Highlights & Insights

  • First formalization of "Communication Topology Inversion" as a privacy attack on MAS: By migrating link inference attacks from graph ML to LLM agent collaboration, this work opens a new dimension of MAS security that is far more stealthy than prompt injection.
  • Clever Adversarial Query Design: Using only three prompt-level constraints to "squeeze" internal reasoning out of the decision agent requires zero configuration changes or training cost, and doesn't break task accuracy—nearly a perfect stealth attack.
  • GBD as a Transferable Tool: The framework of dual encoders + Total Correlation MI constraints + reconstruction loss for removing spurious correlations is directly applicable to other problems involving shared nuisance factors (e.g., de-biasing in cross-modal retrieval, author attribution, or boilerplate de-noising in code clone detection).
  • LWS Strategy of "Leveraging Weak Experts": When an expert (teacher LLM) lacks the global capacity to solve a task but provides reliable local judgments, using a top-\(k\) high-confidence subset with label smoothing is an effective paradigm for noisy weak supervision.

Limitations & Future Work

  • Author Acknowledgments: (1) Recursive estimation of Total Correlation for multivariate MI remains a hard problem in high dimensions; (2) LWS currently uses only first-order (pairwise) topology info; future work could incorporate higher-order motifs or triangle patterns.
  • Additional Limitations: (1) The attack assumes the decision agent will faithfully execute constraints; prompt sanitization or output truncation could mitigate this; (2) Evaluation focused on small-scale MAS (5–7 nodes); stability and efficiency on large-scale topologies (100+ nodes) remain unverified; (3) Only single-round reasoning tasks were covered; multi-round interactive MAS (e.g., RL agents) are not yet addressed.
  • Improvement Ideas: (1) Prompt-level defenses such as reasoning trace masking or output normalization; (2) Introducing agent profile diversity to reduce global bias by avoiding shared base LLMs; (3) Adding "anti-inference regularization" during topology generation to decouple semantic correlation from actual connectivity.
  • vs.
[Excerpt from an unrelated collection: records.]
-- ==== Sys2Proof/Machine/Core.lean ====
section
/-! DEFINITION. The core the host reads. -/

def Sys2Proof.core : Host.Core :=
  { State := Sys2Proof.Machine.State
    Fault := Sys2Proof.Machine.Fault
    Refusal := Sys2Proof.Machine.Refusal
    step := Sys2Proof.Machine.step
    reset := Sys2Proof.Machine.State.reset }
end

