/-- What a slot becomes when the frame shown in it is no longer shown (R13, R18). -/
def slotAfterShown (sl : Slot) : Slot :=
  if sl.pinRequest then { sl with state := .pinned, pinRequest := false }
  else if sl.reads ≠ 0 then { sl with state := .draining }
  else { sl with state := .free, pinRequest := false, frame := none }

/-- What STOP_VIEW and DETACH leave of a view that was not STOPPED, but for the settings it takes (R18, R177). -/
def StopLeaves (x y : View) : Prop :=
  y =
      { x with
        state := .stopped
        slots := y.slots
        capture := .none
        shown := none
        levelValid := false
        glare := []
        staged := 0
        inverted := y.inverted
        pendingDev := none
        pendingFlip := none } ∧
    y.slots.length = x.slots.length ∧
    ∀ (j : Nat) (sl : Slot), x.slots[j]? = some sl →
      y.slots[j]? = some
        (match sl.state with
        | .filling => { sl with state := .free, pinRequest := false, frame := none }
        | .ready => { sl with state := .free, pinRequest := false, frame := none }
        | .shown => slotAfterShown sl
        | _ => sl)

/-- The row answers a transaction of the memory port, and no transaction of its kind is outstanding to be answered: the
oldest one of its ID, a write with all its data sent, is missing, of another owner, or asked for another length (log
entry 1). -/
def NothingAwaits (s : State) : Instr → Prop
  | .downstreamWriteResponse v _ =>
    ∀ d, s.path.answeredWrite (viewBusId v) = some d → ∀ i n, d.owner ≠ .dev v i n
  | .readPieceReturn v beats =>
    ∀ d, s.path.answeredRead (viewBusId v) = some d → d.owner ≠ .piece v ∨ d.unreturned ≠ beats.length
  | .plainMemoryResponse (.write id _) =>
    ∀ d, s.path.answeredWrite id = some d → d.owner ≠ .plain ∨ s.path.writeOf d.tag = none
  | .plainMemoryResponse (.read id _) => ∀ d, s.path.answeredRead id = some d → d.owner ≠ .plain
  | .settingsFetchReturn beats =>
    ∀ d, s.path.answeredRead 0x3D = some d → d.owner ≠ .own ∨ d.unreturned ≠ beats.length
  | .anchorResultWriteResponse _ => s.ownAnswered .anchorResult = none
  | .resultWriteResponse _ => s.ownAnswered .immediateResult = none ∧ s.ownAnswered .completionResult = none
  | .reportRecordWriteResponse _ => s.ownAnswered .record = none
  | .statusWriteResponse _ => s.ownAnswered .status = none
  | .historyCopyWriteResponse _ => s.ownAnswered .copy = none
  | _ => False

/-- What both resets leave outside the history store. -/
def ResetLeaves (anc1 anc0 : Bool) (s t : State) : Prop :=
  (∀ v, let x := t.view v
    x.state = .stopped ∧ x.nextSequence = some 1 ∧ x.capture = .none ∧ x.shown = none ∧ x.startTime = 0 ∧
      x.lastSignature = none ∧ x.levelValid = false ∧ x.pan = (0, 0) ∧ x.panTarget = (0, 0) ∧ x.slots = [] ∧
      x.burst = none ∧ x.captureLatch = ⟨0, false⟩ ∧ x.displayLatch = ⟨0, false⟩ ∧ x.glare = [] ∧ x.staged = 0 ∧
      x.working = 0 ∧ x.inverted = false ∧ x.pendingDev = none ∧ x.pendingFlip = none ∧ t.safeLine v = true ∧
      t.backlightHigh v = false) ∧
    t.timebase = 0 ∧ t.ladder = { mode := .day, hold := none, pending := none } ∧
    t.pwm.counting = false ∧ t.pwm.counter = 0 ∧ (t.pwm.workingD, t.pwm.workingP) = (0, 62) ∧
    (t.pwm.stagedD, t.pwm.stagedP) = (0, 62) ∧ t.faults.length = 26 ∧
    (∀ i, i < 26 → (t.fault i).state = .clear ∧ (t.fault i).debounce = 0 ∧ (t.fault i).heal = 0 ∧
      (t.fault i).occurrences = 0 ∧ (t.fault i).firstSeen = none ∧ (t.fault i).lastSeen = none ∧
      (t.fault i).lastSequence = none ∧ (t.fault i).detail = none ∧ (t.fault i).pending = none ∧
      (t.fault i).superseded = 0 ∧ (t.fault i).confirmed = false ∧ (t.fault i).stored = false) ∧
    t.path.writes = [] ∧ t.path.reads = [] ∧ t.path.readyW = [] ∧ t.path.readyR = [] ∧ t.path.downW = [] ∧
    t.path.downR = [] ∧ t.path.own = [] ∧ t.path.countW = 0 ∧ t.path.countR = 0 ∧
    t.attach.state = .transparent ∧
    t.attach.anchor.toNat =
      (match anc1, anc0 with
      | false, false => 0x07FF00000
      | false, true => 0x0FFF00000
      | true, false => 0x1FFF00000
      | true, true => 0x3FFF00000) ∧
    t.attach.current = none ∧ t.attach.inFlight = none ∧ t.attach.lastIssue = 0 ∧ t.attach.immediate.due = false ∧
    t.attach.completion.due = false ∧ t.attach.driveCycle = 0 ∧ t.attach.wanted = [] ∧ t.attach.request = none ∧
    t.attach.handovers = [] ∧ t.attach.inHand = none ∧ t.attach.anchorCopies = [] ∧ t.attach.heldCycle = 0 ∧
    t.attention = false ∧
    t.report.backlog = [] ∧ t.report.produce = 0 ∧ t.report.consume = 0 ∧ t.report.flight = none ∧
    t.report.held = false ∧ t.report.status.due = false ∧ t.report.status.flight = none ∧
    t.report.status.suspended = false ∧ t.report.status.holdoff = 0 ∧ t.report.status.writeCount = 0 ∧
    t.history.queue = [] ∧ t.history.copyFlight = none ∧ t.history.copyData = none ∧ t.out = [] ∧
    t.pending = s.pending

/-! ## The settings block (chapters 11 and 12) -/

/-- The structural field of an index breaks its condition of R171, read from the bytes where R180 places them; log entry
18 says which index a condition over several fields names. -/
def BlockBreaks (b : List Beat) (i : Nat) : Prop :=
  let kind (e : Nat) : Nat := field b (8 + 16 * e) 1
  let side (e : Nat) : Nat := field b (9 + 16 * e) 1
  let exponent (e : Nat) : Nat := field b (12 + 16 * e) 1
  let base (e : Nat) : Nat := field b (16 + 16 * e) 8 % 2 ^ 36
  let viewEntry (e : Nat) : Prop := kind e = 1 ∨ kind e = 2
  let start (v : Side) : Nat := match v with
    | .left => 256
    | .right => 640
  let w (v : Side) : Nat := field b (start v) 2
  let h (v : Side) : Nat := field b (start v + 2) 2
  let vw (v : Side) : Nat := field b (start v + 4) 2
  let vh (v : Side) : Nat := field b (start v + 6) 2
  let count (v : Side) : Nat := field b (start v + 8) 1
  let slot (v : Side) (j : Nat) : Nat := field b (start v + 16 + 8 * j) 8 % 2 ^ 36
  let inSlot (v : Side) (j a : Nat) : Prop := slot v j ≤ a ∧ a < slot v j + w v * h v * 2
  let report : Nat := field b 136 8 % 2 ^ 36
  let inReport (a : Nat) : Prop := report ≤ a ∧ a < report + 4096
  let inAperture (a : Nat) : Prop :=
    ∃ e, e < 8 ∧ (viewEntry e ∧ side e ≤ 1 ∨ kind e = 3) ∧ base e ≤ a ∧ a < base e + 2 ^ exponent e
  let level (k : Nat) : Nat := field b (144 + k) 1
  let entry (e : Nat) : Prop :=
    kind e ≠ 0 ∧
      (4 < kind e ∨ (viewEntry e ∧ 1 < side e) ∨ exponent e < 12 ∨ 34 < exponent e ∨ base e % 2 ^ exponent e ≠ 0 ∨
        (kind e = 1 ∧ (63 < field b (10 + 16 * e) 1 ∨ 63 < field b (11 + 16 * e) 1)) ∨
        ∃ v : Side, side e = sideIndex v ∧
          ((kind e = 1 ∧ 2 ^ exponent e < w v * h v * 4) ∨ (kind e = 2 ∧ 2 ^ exponent e < vw v * vh v * 2)))
  let table : Prop :=
    (∀ e, e < 8 → kind e ≠ 3) ∨
      ∃ e e', e < e' ∧ e' < 8 ∧ kind e = kind e' ∧ (kind e = 3 ∨ (viewEntry e ∧ side e = side e' ∧ side e ≤ 1))
  let slotBreaks (v : Side) (j : Nat) : Prop :=
    j < count v ∧
      (slot v j % 4096 ≠ 0 ∨ 2 ^ 36 < slot v j + w v * h v * 2 ∨
        ∃ a, inSlot v j a ∧
          (inAperture a ∨ inReport a ∨ ∃ (u : Side) (k : Nat), k < min 4 (count u) ∧ (u ≠ v ∨ k ≠ j) ∧ inSlot u k a))
  let view (v : Side) (k : Nat) : Prop :=
    (k = 0 ∧ (w v < 256 ∨ 2048 < w v ∨ w v % 32 ≠ 0)) ∨ (k = 1 ∧ (h v < 128 ∨ 1280 < h v ∨ h v % 8 ≠ 0)) ∨
      (k = 2 ∧ (vw v < 256 ∨ w v < vw v ∨ vw v % 32 ≠ 0)) ∨ (k = 3 ∧ (vh v < 128 ∨ h v < vh v ∨ vh v % 8 ≠ 0)) ∨
      (k = 4 ∧ count v ≠ 3 ∧ count v ≠ 4) ∨ ∃ j, j < 4 ∧ k = 5 + j ∧ slotBreaks v j
  (i = 0 ∧ field b 0 1 ≠ 3) ∨ (∃ e, e < 8 ∧ i = 1 + e ∧ entry e) ∨ (i = 1 ∧ table) ∨
    (i = 9 ∧ (report % 4096 ≠ 0 ∨ ∃ a, inReport a ∧ inAperture a)) ∨ (i = 10 ∧ level 1 ≤ level 0) ∨
    (i = 11 ∧ level 2 < level 1) ∨ (i = 12 ∧ level 3 ≤ level 2) ∨ (i = 13 ∧ level 4 < level 3) ∨
    (∃ k, i = 32 + k ∧ view .left k) ∨ ∃ k, i = 80 + k ∧ view .right k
G-Designer / AGP / ARG-Designer (Topology Design): These are the targets; the paper reveals their privacy vulnerabilities, motivating the new direction of "robust topology design."
  • vs. Prompt Infection / Communication Tampering (MAS Adversarial Attacks): Previous works focused on inducing incorrect outputs ("availability violation"), whereas this work focuses on topology leakage ("confidentiality violation")—a different layer of attack.
  • vs. Link Inference Attack (Graph Privacy): Traditional attacks require prediction posteriors/gradients; CIA achieves similar goals under pure-text black-box constraints, proving reasoning traces are high-quality sources of topological signals.
  • vs. Domain Separation Networks (Bousmalis 2016): GBD's dual-encoder structure draws from DSN's private/shared decomposition but replaces task domain adaptation with "global spurious correlation removal" and uses MI instead of difference loss.

Rating

  • Novelty: ⭐⭐⭐⭐⭐ First black-box MAS topology inversion attack; defines a new direction in MAS privacy.
  • Experimental Thoroughness: ⭐⭐⭐⭐ 3 frameworks × 4 datasets + 4 LLM baselines + multiple ablations; limited by small topology scale.
  • Writing Quality: ⭐⭐⭐⭐⭐ Logical progression from intuition to constraint design and information-theoretic modeling.
  • Value: ⭐⭐⭐⭐⭐ Highlights a severely underestimated privacy risk and drives developments in IP protection and agent defense.